На это Славин ничего не ответил.

– Я честно намеревалась заснуть, но потом решила не насиловать себя. Предоставить тебе эту возможность. Мы же взрослые люди. Зачем нам лишать себя этой плотской радости.

– Ты хочешь, чтобы я тебя изнасиловал? – шутливо спросил Марк, пытаясь справиться с сердцебиением.

– Хочу, я даже принесла наручники.

Мария показала стальные наручники, затем бросила их на кровать.

– Зачем?

– Хочу, чтобы у меня не было выбора.

– Видеозапись тоже будет?

– Конечно, она уже идет.

– Ты это серьезно? – настороженно спросил Марк. – А где камера?

Мария, указывая на свои глаза, сказала:

– Здесь, мой Одиссей, иди сюда.

Марк молчал, не зная, что сказать.

– Так чего ты ждешь?

– У тебя красивые ноги, – произнес Марк.

– Все остальное тоже, – с вызовом сказала Цирцея, сбрасывая халат. Под ним ничего не оказалось, была совершенно нагой. Марк не мог отвезти взгляда от ее мраморного тела – тонкая талия, плоский живот с пирсингом на пупке, лонный бугорок был гладко выбрит, за исключением мерлушковой полоски нитью Ариадны, кокетливо тянущейся вниз к гроту Венеры.

– Это колечко – чека от гранаты? – улыбнулся Марк.

– Да, потянешь и тебе хана. Чего ты смеешься?

– Когда я тебя увидел на перекрестке, невольно произнес – хороша Маша да не наша.

– Была не ваша стала ваша, видишь, как порой желания быстро исполняются.

Она протянула руку и выключила свет.

* * *

Сказав Марии, что он работает начальником снабжения, Славин не то, чтобы солгал, но говорил о прошлом. Он числился инженером первой категории, до недавних пор выполняя обязанности начальника. Должность ему давно была обещана директором, но этой единицы, якобы, не было в штатном расписании. Славин не придавал этому особенного значения. Но недавно его вызвали в отдел кадров, и в связи с новым штатным расписанием предложили написать одновременно два заявления. Одно на увольнение по собственному желанию, второе – о приеме на работу инженером второй категории. Поскольку кадровичка сослалась на приказ директора, Славин пошел к нему за объяснением.

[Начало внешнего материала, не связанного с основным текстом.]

-- ==== Sys2Proof/Laws/Memory.lean ====
section
/-! SUPPORT. Memory: read after write, and every memory operation keeps the canonical form. -/

namespace Sys2Proof.Machine

/-- A weaker lower bound. -/
theorem Memory.wfFrom_mono {font : Font} {lo lo' : Nat} {m : Memory} (h : lo' ≤ lo) (hm : Memory.wfFrom font lo m = true) :
    Memory.wfFrom font lo' m = true := by
  cases m with
  | nil => rfl
  | cons e m =>
    simp only [Memory.wfFrom, Bool.and_eq_true, decide_eq_true_eq] at hm ⊢
    exact ⟨⟨⟨by omega, hm.1.1.2⟩, hm.1.2⟩, hm.2⟩

theorem Memory.listed_insert (m : Memory) (a b : Nat) (v : Byte) :
    Memory.listed (Memory.insert m a v) b = if b = a then some v else Memory.listed m b := by
  induction m with
  | nil => simp [Memory.insert, Memory.listed, eq_comm]
  | cons e m ih =>
    unfold Memory.insert
    split
    · simp [Memory.listed, eq_comm]
    · split
      · subst a; by_cases hb : b = e.1 <;> simp [Memory.listed, hb, eq_comm]
      · by_cases hb : b = e.1
        · subst hb; simp [Memory.listed, *]
        · simp [Memory.listed, ih, Ne.symm hb]

theorem Memory.listed_erase (m : Memory) (a b : Nat) :
    Memory.listed (Memory.erase m a) b = if b = a then none else Memory.listed m b := by
  induction m with
  | nil => simp [Memory.erase, Memory.listed]
  | cons e m ih =>
    unfold Memory.erase
    split
    · subst a; rw [ih]; by_cases hb : b = e.1
      · rw [if_pos hb, if_pos hb]
      · simp [Memory.listed, hb, Ne.symm hb]
    · by_cases hb : b = e.1
      · subst hb; simp [Memory.listed, *]
      · simp [Memory.listed, ih, Ne.symm hb]

/-- Read after write (R58): the cell written holds the value, every other cell is unchanged. -/
theorem Memory.read_write (font : Font) (m : Memory) (a b : Nat) (v : Byte) :
    Memory.read font (Memory.write font m a v) b = if b = a then v else Memory.read font m b := by
  unfold Memory.read Memory.write
  split
  · rw [Memory.listed_erase]; by_cases hb : b = a <;> simp [*]
  · rw [Memory.listed_insert]; by_cases hb : b = a <;> simp [*]

theorem Memory.wfFrom_erase {font : Font} {lo a : Nat} {m : Memory} (hm : Memory.wfFrom font lo m = true) :
    Memory.wfFrom font lo (Memory.erase m a) = true := by
  induction m generalizing lo with
  | nil => rfl
  | cons e m ih =>
    simp only [Memory.wfFrom, Bool.and_eq_true, decide_eq_true_eq] at hm
    unfold Memory.erase
    split
    · exact Memory.wfFrom_mono (lo := e.1 + 1) (by omega) (ih hm.2)
    · simp only [Memory.wfFrom, Bool.and_eq_true, decide_eq_true_eq]
      exact ⟨hm.1, ih hm.2⟩

theorem Memory.wfFrom_insert {font : Font} {lo a : Nat} {v : Byte} {m : Memory} (hm : Memory.wfFrom font lo m = true)
    (hlo : lo ≤ a) (ha : a < memSize) (hv : v ≠ resetByte font a) : Memory.wfFrom font lo (Memory.insert m a v) = true := by
  induction m generalizing lo with
  | nil => simp [Memory.insert, Memory.wfFrom, hlo, ha, hv]
  | cons e m ih =>
    simp only [Memory.wfFrom, Bool.and_eq_true, decide_eq_true_eq] at hm
    unfold Memory.insert
    split
    · simp only [Memory.wfFrom, Bool.and_eq_true, decide_eq_true_eq]
      exact ⟨⟨⟨hlo, ha⟩, hv⟩, ⟨⟨⟨by omega, hm.1.1.2⟩, hm.1.2⟩, hm.2⟩⟩
    · split
      · subst a
        simp only [Memory.wfFrom, Bool.and_eq_true, decide_eq_true_eq]
        exact ⟨⟨⟨hlo, ha⟩, hv⟩, hm.2⟩
      · simp only [Memory.wfFrom, Bool.and_eq_true, decide_eq_true_eq]
        exact ⟨hm.1, ih hm.2 (by omega)⟩

/-- A write inside memory keeps the canonical form. -/
theorem Memory.wf_write {font : Font} {m : Memory} (hm : Memory.wf font m = true) {a : Nat} (ha : a < memSize) (v : Byte) :
    Memory.wf font (Memory.write font m a v) = true := by
  unfold Memory.write
  split
  · exact Memory.wfFrom_erase hm
  · exact Memory.wfFrom_insert hm (Nat.zero_le _) ha ‹_›

/-- A run of writes inside memory keeps the canonical form. -/
theorem Memory.wf_writeList {font : Font} {m : Memory} (hm : Memory.wf font m = true) {a : Nat} {vs : List Byte}
    (ha : a + vs.length ≤ memSize) : Memory.wf font (Memory.writeList font m a vs) = true := by
  induction vs generalizing m a with
  | nil => exact hm
  | cons v vs ih =>
    simp only [List.length_cons] at ha
    exact ih (Memory.wf_write hm (by omega) v) (by omega)

/-- Read after a run of writes: byte `k` of the run at `a + k`, every other cell unchanged. -/
theorem Memory.read_writeList (font : Font) (m : Memory) (a : Nat) (vs : List Byte) (b : Nat) :
    Memory.read font (Memory.writeList font m a vs) b =
      if a ≤ b ∧ b < a + vs.length then vs.getD (b - a) 0 else Memory.read font m b := by
  induction vs generalizing m a with
  | nil => simp only [Memory.writeList, List.length_nil]; rw [if_neg (by omega)]
  | cons v vs ih =>
    simp only [List.length_cons] at ih ⊢
    rw [Memory.writeList, ih, Memory.read_write]
    by_cases hb : b = a
    · subst hb; rw [if_neg (by omega), if_pos rfl, if_pos (by omega)]; simp
    · rw [if_neg hb]
      by_cases hc : a ≤ b ∧ b < a + (vs.length + 1)
      · rw [if_pos (by omega), if_pos hc]
        obtain ⟨k, rfl⟩ : ∃ k, b = a + 1 + k := ⟨b - a - 1, by omega⟩
        have : a + 1 + k - a = k + 1 := by omega
        simp [this]
      · rw [if_neg (by omega), if_neg hc]

/-- What every byte reads as after `writeBytes`. -/
theorem State.readByte_writeBytes (s : State) (a : Nat) (vs : List Byte) (b : Nat) :
    (s.writeBytes a vs).readByte b = if a ≤ b ∧ b < a + vs.length then vs.getD (b - a) 0 else s.readByte b :=
  Memory.read_writeList s.config.font s.mem a vs b

/-- `writeBytes` inside memory keeps the canonical form. -/
theorem State.memoryCanonical_writeBytes {s : State} (hs : s.memoryCanonical) {a : Nat} {vs : List Byte}
    (ha : a + vs.length ≤ memSize) : (s.writeBytes a vs).memoryCanonical :=
  Memory.wf_writeList hs ha

end Sys2Proof.Machine
end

Директор завода бывший коммунистический функционер не пошел ко дну в мутных водах перестройки, сумел приспособиться и выплыть. Как всякий карьерист раньшего времени начинал комсомольским активистом. Его бывший партийный начальник был теперь начальником главка местной промышленности, вот и ставил своих людей на вакантные места по всей отрасли. Небольшой заводик на Каховке, производящий товары местной промышленности. Осипчука бросили туда, чтобы сделать предприятие рентабельным. Он же его развалил окончательно. Славин, открыто выступивший в его защиту, был вынужден тоже уволиться. Именно Славин своим выступлением на партийном собрании завода, смог повлиять на решение коллектива, не исключать его из партии, что для карьериста равносильно волчьему билету. Директор был ему обязан. Через короткое время Иван Степанович получил новую руководящую должность. Директор как бы в благодарность взял его с собой на новое место работы, но сейчас он, подозревал Славин, тяготился этим. А когда-то вместе пили водку.

Иван Степанович источал дружелюбие.

– Твою должность сократили, – заявил директор, – поэтому я перевел тебя на вторую категорию. Но ты не переживай. Зарплата у тебя остается прежней.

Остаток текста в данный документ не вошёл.